Ao manter a prática de prometer repartir verbas federais em troca de apoio nas votações, em acordo com a cúpula do Congresso Nacional, o governo Lula não provocou surpresa em Brasília.
Em 3 de fevereiro de 1988, em meio à Assembleia Constituinte, o jornalista Gilberto Dimenstein deu um furo na Folha de S.Paulo. “Seplan tem ‘listão’ dos padrinhos de verbas”, dizia a manchete do dia, em referência à Secretaria do Planejamento da Presidência da República, com status de ministério, diz Natália Portinari, da coluna de Guilherme Amado, do Metrópoles.
As reportagens sobre a “lista da fisiologia”, que renderam um prêmio Esso ao jornalista, detalharam como a liberação de verba de programas sociais do ministério para a base eleitoral de aliados azeitou a relação na Constituinte. Dos 142 constituintes na lista, 112 apoiaram a emenda que deu cinco anos de mandato a José Sarney, pauta prioritária para o governo.
No livro “A república dos padrinhos”, publicado por Dimenstein no mesmo ano, há uma descrição do esquema que pode provocar um déjà vu em quem acompanhou a cobertura do orçamento secreto de Bolsonaro.
“Parlamentares corriam à Seplan em busca de dinheiro para suas bases; iam sem projeto, apenas com o pedido e, na maioria das vezes, com a garantia de que achavam o mandato presidencial de cinco anos ideal para o país.”
“Os pedidos não eram submetidos a exame técnico. O critério era a importância de quem pedia, se amigo ou inimigo. O processo chegava a tal ponto que o presidente Sarney assinava liberação de verbas sem fundos, sem cobertura orçamentária”, descreveu.
Em 28 de janeiro de 2021, mais de três décadas de democracia depois, o Estado de S. Paulo publicou uma reportagem com um tema parecido, da autoria de Breno Pires. “Diante da disputa pelos comandos da Câmara e do Senado, o governo abriu o cofre e destinou R$ 3 bilhões para 250 deputados e 35 senadores aplicarem em obras em seus redutos eleitorais”, escreveu, sobre o que depois o jornal chamaria de “orçamento secreto”.
Bolsonaro não inventou a roda. Nos governos petistas, o modelo de entregar ministérios de “porteira fechada” para o Centrão terceirizava para os partidos os acordos com as suas bancadas, mas aliados já faturavam com liberações maiores do que as emendas parlamentares a que tinham direito.
Na gestão Michel Temer, o então ministro da Casa Civil Eliseu Padilha também detinha um “listão”. No primeiro ano de governo Bolsonaro, ainda sem as emendas de relator com o controle formal do Congresso, o governo despejou dinheiro extra para quem votou na reforma da Previdência.

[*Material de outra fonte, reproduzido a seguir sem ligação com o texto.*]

/-- A frame arrives at a channel: lost and counted while the receive queue is full, and otherwise taken (R513, R516). -/
def State.canFrame (s : State) (n : Fin 2) (f : State → State) : State :=
  if !s.canUp n || s.start.loader then s
  else if s.canFull n then (s.setCan n fun x => { x with lost := bump x.lost }).emcyOnce n 0x8110 .canState
  else if s.start.answers then f s
  else s

/-! ### SDO (R512) -/

/-- Session slot of a channel (R505). -/
def canSlot (n : Fin 2) : Fin 11 := ⟨n.val, by omega⟩

/-- Changes a channel's segmented transfer. -/
def State.setSdo (s : State) (n : Fin 2) (t : Option SdoTransfer) : State := s.setCan n fun x => { x with sdo := t }

/-- A segmented transfer is given up without an abort frame. -/
def State.sdoAbandon (s : State) (n : Fin 2) : State :=
  ((s.setSdo n none).setDict fun d => { d with transfers := d.transfers.filter fun t => t.slot ≠ n.val }).dlSettled

/-- An SDO response. -/
def State.sdoSend (s : State) (n : Fin 2) (data : List Byte) : State := s.emit (.can n (s.sdoCob n) data)

/-- An SDO abort: the answer is DENIED with the abort code as its detail, and the transfer ends (R502, R512). -/
def State.sdoAbort (s : State) (n : Fin 2) (idx sub : Nat) (code : BitVec 32) : State :=
  let s1 := s.sdoAbandon n
  let s2 := { s1 with ans := { status := .denied, detail := code } }
  (s2.noteStatus (canSlot n)).sdoSend n (abortData idx sub code)

/-- A value has arrived whole: it is written, and answered now or when a lane period or profile tick decides. `cs` is the
command octet of the response. -/
def State.sdoWrite (s : State) (n : Fin 2) (cs idx sub : Nat) (v : List Byte) (x : OdInput) : State :=
  let r := s.odWrite (canSlot n) s.dict.sess[canSlot n].role n idx sub v x
  match r.2 with
  | some k =>
    r.1.setDict fun d => { d with
      waiting := d.waiting ++ [{ what := k, slot := n.val, seq := BitVec.ofNat 32 cs, index := idx, sub := sub, tagged := false }] }
  | none =>
    r.1.writeAnswer { what := .axis 0, slot := n.val, seq := BitVec.ofNat 32 cs, index := idx, sub := sub, tagged := false }
      (s.sdoCob n)

/-- Octets of an expedited download: as many as the command octet says, or as the object has. -/
def expedited (cs idx sub : Nat) (d : List Byte) : List Byte :=
  if bitAt cs 0 then d.take (4 - bitsOf cs 3 2)
  else match odRow idx sub with
    | some o => d.take (min 4 (o.ty.octets.getD 4))
    | none => d

/-- Checks of a segmented download at its initiate (R502, R512). -/
def State.sdoChecks (s : State) (role : Role) (idx sub size : Nat) : Except (BitVec 32) Obj :=
  match s.odFind idx sub with
  | .error d => .error d.code
  | .ok o =>
    if o.acc = .ro then .error Detail.readOnly.code
    else if role.rank < o.role.rank then .error Detail.role.code
    else match o.ty with
      | .domain => if 1048576 < size then .error 0x06070012 else .ok o
      | .str m => if m < size then .error Detail.length.code else .ok o
      | t => if t.octets = some size then .ok o else .error Detail.length.code

/-- A segmented download opens; of a DOMAIN also the download of R522. -/
def State.sdoBegin (s : State) (n : Fin 2) (idx sub size : Nat) : State :=
  let role := s.dict.sess[canSlot n].role
  let start := fun (s : State) =>
    (((s.setSdo n (some { download := true, index := BitVec.ofNat 16 idx, sub := BitVec.ofNat 8 sub, data := [], size := size,
                          toggle := false, lastMs := s.tb5ms })).answer .ok).noteStatus (canSlot n)).sdoSend n
      (sdoHead 0x60 idx sub ++ leBytes 4 0)
  match s.sdoChecks role idx sub size with
  | .error d => s.sdoAbort n idx sub d
  | .ok o =>
    if o.ty = .domain then
      let t := s.domainBegin (canSlot n) role idx sub size
      if t.ans.status = .ok then start t else t.sdoAbort n idx sub t.ans.detail
    else start s

/-- Initiate download (R512). A transfer that neither is expedited nor names its size is aborted. -/
def State.sdoDownload (s : State) (n : Fin 2) (cs idx sub : Nat) (d : List Byte) (x : OdInput) : State :=
  let s1 := s.sdoAbandon n
  if bitAt cs 1 then s1.sdoWrite n 0x60 idx sub (expedited cs idx sub d) x
  else if bitAt cs 0 then s1.sdoBegin n idx sub (leNat d)
  else s1.sdoAbort n idx sub 0x05040001

/-- A download has all its octets. -/
def State.sdoEnd (s : State) (n : Fin 2) (cs : Nat) (t : SdoTransfer) (x : OdInput) : State :=
  let idx := t.index.toNat
  let sub := t.sub.toNat
  if t.data.length ≠ t.size then s.sdoAbort n idx sub Detail.length.code
  else
    let s1 := s.setSdo n none
    match s1.transferOf (canSlot n) idx sub with
    | some u =>
      let s2 := (s1.dropTransfer u).domainHand idx t.data
      if s2.ans.status = .ok then (s2.noteStatus (canSlot n)).sdoSend n (sdoDone cs idx sub)
      else s2.sdoAbort n idx sub s2.ans.detail
    | none => s1.sdoWrite n cs idx sub t.data x

/-- Download segment (R512). -/
def State.sdoDownSeg (s : State) (n : Fin 2) (cs : Nat) (d : List Byte) (x : OdInput) : State :=
  match s.dict.can[n].sdo with
  | none => s.sdoAbort n 0 0 0x05040001
  | some t =>
    let idx := t.index.toNat
    let sub := t.sub.toNat
    let u := { t with data := t.data ++ d.take (7 - bitsOf cs 3 1), toggle := !t.toggle, lastMs := s.tb5ms }
    let answer := 0x20 + 0x10 * bit t.toggle
    if !t.download then s.sdoAbort n idx sub 0x05040001
    else if bitAt cs 4 ≠ t.toggle then s.sdoAbort n idx sub 0x05030000
    else if u.size < u.data.length then s.sdoAbort n idx sub Detail.length.code
    else if bitAt cs 0 then s.sdoEnd n answer u x
    else
      let s1 := s.setSdo n (some u)
      let s2 := match s1.transferOf (canSlot n) idx sub with
        | some v => s1.setTransfer v fun w => { w with lastMs := s.tb5ms }
        | none => s1
      ((s2.answer .ok).noteStatus (canSlot n)).sdoSend n (sdoDone answer idx sub)

/-- Initiate upload (R512): up to 4 octets expedited, more in segments. -/
def State.sdoUpload (s : State) (n : Fin 2) (idx sub : Nat) (x : OdInput) : State :=
  let s1 := (s.sdoAbandon n).odRead (canSlot n) n idx sub x.ecc
  let v := s1.ans.value
  if s1.ans.status ≠ .ok then s1.sdoAbort n idx sub s1.ans.detail
  else
    let s2 := s1.noteStatus (canSlot n)
    if 1 ≤ v.length && v.length ≤ 4 then
      s2.sdoSend n (sdoHead (0x43 + 4 * (4 - v.length)) idx sub ++ v ++ leBytes (4 - v.length) 0)
    else
      (s2.setSdo n (some { download := false, index := BitVec.ofNat 16 idx, sub := BitVec.ofNat 8 sub, data := v
                           size := v.length, toggle := false, lastMs := s.tb5ms })).sdoSend n
        (sdoHead 0x41 idx sub ++ leBytes 4 v.length)

/-- Upload segment (R512). -/
def State.sdoUpSeg (s : State) (n : Fin 2) (cs : Nat) : State :=
  match s.dict.can[n].sdo with
  | none => s.sdoAbort n 0 0 0x05040001
  | some t =>
    let v := t.data.take 7
    let rest := t.data.drop 7
    if t.download then s.sdoAbort n t.index.toNat t.sub.toNat 0x05040001
    else if bitAt cs 4 ≠ t.toggle then s.sdoAbort n t.index.toNat t.sub.toNat 0x05030000
    else
      let left := if rest = [] then none else some { t with data := rest, toggle := !t.toggle, lastMs := s.tb5ms }
      (((s.setSdo n left).answer .ok).noteStatus (canSlot n)).sdoSend n
        (leBytes 1 (0x10 * bit t.toggle + 2 * (7 - v.length) + bit (decide (rest = []))) ++ v ++ leBytes (7 - v.length) 0)

/-- An SDO request frame of 8 octets, by the command specifier in [7:5] of the first: an abort by the client ends the transfer,
and block transfer and unknown specifiers are aborted (R512). -/
def State.sdoFrame (s : State) (n : Fin 2) (cs : Byte) (rest : List Byte) (x : OdInput) : State :=
  let k := cs.toNat
  let idx := leNat (rest.take 2)
  let sub := leNat ((rest.drop 2).take 1)
  s.canFrame n fun s =>
    if !s.canServes n then s
    else
      let s := s.touch (canSlot n)
      match k / 32 with
      | 0 => s.sdoDownSeg n k rest x
      | 1 => s.sdoDownload n k idx sub (rest.drop 3) x
      | 2 => s.sdoUpload n idx sub x
      | 3 => s.sdoUpSeg n k
      | 4 => s.sdoAbandon n
      | _ => s.sdoAbort n idx sub 0x05040001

Com a proibição das emendas de relator pelo Supremo Tribunal Federal (STF), o poder da caneta, que Jair Bolsonaro havia perdido, voltou para o Executivo. Os sinais de turbulência no Congresso são incessantes.
Nas últimas semanas, o presidente da Câmara dos Deputados, Arthur Lira, protagonizou uma guerra com o presidente do Senado, Rodrigo Pacheco, até o momento mal sucedida, para continuar analisando primeiro as Medidas Provisórias do governo. O objetivo é manter alta a fatura cobrada por deputados por apoio.
Operadores de emendas no Congresso Nacional já estão fazendo segundo a coluna do Metrópoles, fila no Palácio do Planalto para assegurar controle sobre parte das verbas de investimento dos ministérios. Cerca de R$ 9,8 bilhões foram “devolvidos” pelo Congresso para o governo com o fim das emendas de relator.
O presidencialismo de coalizão do governo Lula, no jargão dos cientistas políticos, caminha para seus primeiros testes.